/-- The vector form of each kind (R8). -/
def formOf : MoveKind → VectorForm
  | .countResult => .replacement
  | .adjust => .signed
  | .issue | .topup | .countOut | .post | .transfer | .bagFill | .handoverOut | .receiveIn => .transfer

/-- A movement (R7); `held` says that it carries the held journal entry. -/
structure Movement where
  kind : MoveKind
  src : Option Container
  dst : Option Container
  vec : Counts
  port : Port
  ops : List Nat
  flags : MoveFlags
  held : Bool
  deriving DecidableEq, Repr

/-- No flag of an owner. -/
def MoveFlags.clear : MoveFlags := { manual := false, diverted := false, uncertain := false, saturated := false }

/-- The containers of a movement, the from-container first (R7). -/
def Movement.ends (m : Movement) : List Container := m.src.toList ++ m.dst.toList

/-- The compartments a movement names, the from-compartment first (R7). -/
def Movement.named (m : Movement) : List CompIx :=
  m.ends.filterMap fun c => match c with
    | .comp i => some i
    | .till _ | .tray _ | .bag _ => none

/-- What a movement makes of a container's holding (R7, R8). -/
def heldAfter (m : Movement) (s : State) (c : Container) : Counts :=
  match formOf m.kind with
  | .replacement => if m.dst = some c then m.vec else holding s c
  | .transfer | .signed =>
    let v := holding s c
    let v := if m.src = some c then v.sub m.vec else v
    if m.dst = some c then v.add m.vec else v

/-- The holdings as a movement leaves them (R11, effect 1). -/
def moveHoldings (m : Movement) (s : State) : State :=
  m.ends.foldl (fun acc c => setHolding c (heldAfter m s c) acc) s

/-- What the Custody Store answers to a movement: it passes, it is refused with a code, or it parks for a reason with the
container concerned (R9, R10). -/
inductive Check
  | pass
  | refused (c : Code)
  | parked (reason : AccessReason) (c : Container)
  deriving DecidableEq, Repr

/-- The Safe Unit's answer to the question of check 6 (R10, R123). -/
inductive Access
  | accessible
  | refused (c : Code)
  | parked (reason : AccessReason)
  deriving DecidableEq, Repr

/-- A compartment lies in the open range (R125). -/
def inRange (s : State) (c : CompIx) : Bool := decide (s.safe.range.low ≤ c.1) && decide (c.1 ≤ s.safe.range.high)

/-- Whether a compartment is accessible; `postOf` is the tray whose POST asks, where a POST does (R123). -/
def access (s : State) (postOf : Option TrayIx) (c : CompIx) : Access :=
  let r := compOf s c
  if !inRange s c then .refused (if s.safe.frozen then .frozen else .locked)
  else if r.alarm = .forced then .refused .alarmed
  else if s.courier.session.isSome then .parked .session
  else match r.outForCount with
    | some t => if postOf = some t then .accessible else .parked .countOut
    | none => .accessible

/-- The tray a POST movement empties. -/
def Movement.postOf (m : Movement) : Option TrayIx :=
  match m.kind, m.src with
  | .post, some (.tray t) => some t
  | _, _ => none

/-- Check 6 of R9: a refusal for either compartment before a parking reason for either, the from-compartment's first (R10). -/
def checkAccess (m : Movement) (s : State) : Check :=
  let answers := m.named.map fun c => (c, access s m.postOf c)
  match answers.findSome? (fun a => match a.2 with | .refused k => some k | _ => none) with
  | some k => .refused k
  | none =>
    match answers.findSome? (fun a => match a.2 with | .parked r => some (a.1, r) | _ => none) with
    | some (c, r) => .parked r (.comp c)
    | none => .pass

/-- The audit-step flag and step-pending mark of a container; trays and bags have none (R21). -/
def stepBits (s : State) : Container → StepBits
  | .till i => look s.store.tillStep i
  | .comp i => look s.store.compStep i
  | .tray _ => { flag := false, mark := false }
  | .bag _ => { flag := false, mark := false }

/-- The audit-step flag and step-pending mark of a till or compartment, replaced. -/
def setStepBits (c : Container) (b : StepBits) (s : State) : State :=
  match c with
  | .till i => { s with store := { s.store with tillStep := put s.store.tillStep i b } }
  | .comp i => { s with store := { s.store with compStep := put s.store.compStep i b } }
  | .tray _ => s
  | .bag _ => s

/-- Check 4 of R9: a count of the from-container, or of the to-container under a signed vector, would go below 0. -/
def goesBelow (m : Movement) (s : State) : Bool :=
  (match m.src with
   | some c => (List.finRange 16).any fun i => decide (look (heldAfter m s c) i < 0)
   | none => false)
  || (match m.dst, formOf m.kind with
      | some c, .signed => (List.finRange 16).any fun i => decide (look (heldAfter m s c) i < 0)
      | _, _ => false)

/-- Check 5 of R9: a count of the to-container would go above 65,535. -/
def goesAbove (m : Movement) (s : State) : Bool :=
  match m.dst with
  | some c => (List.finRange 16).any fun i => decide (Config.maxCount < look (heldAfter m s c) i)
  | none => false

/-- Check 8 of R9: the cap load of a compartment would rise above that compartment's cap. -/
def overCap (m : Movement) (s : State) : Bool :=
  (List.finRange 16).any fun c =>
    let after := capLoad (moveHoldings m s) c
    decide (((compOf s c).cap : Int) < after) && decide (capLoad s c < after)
----------
» **EXERCISE**: Among the entries above, the lines between the ones containing "look s.store.tillStep i" and "compartment, replaced. -/", inclusive, are to be transcribed exactly. No other line is to be given.

» **EXPECTED OUTPUT**:
  | .till i => look s.store.tillStep i
  | .comp i => look s.store.compStep i
  | .tray _ => { flag := false, mark := false }
  | .bag _ => { flag := false, mark := false }

/-- The audit-step flag and step-pending mark of a till or compartment, replaced. -/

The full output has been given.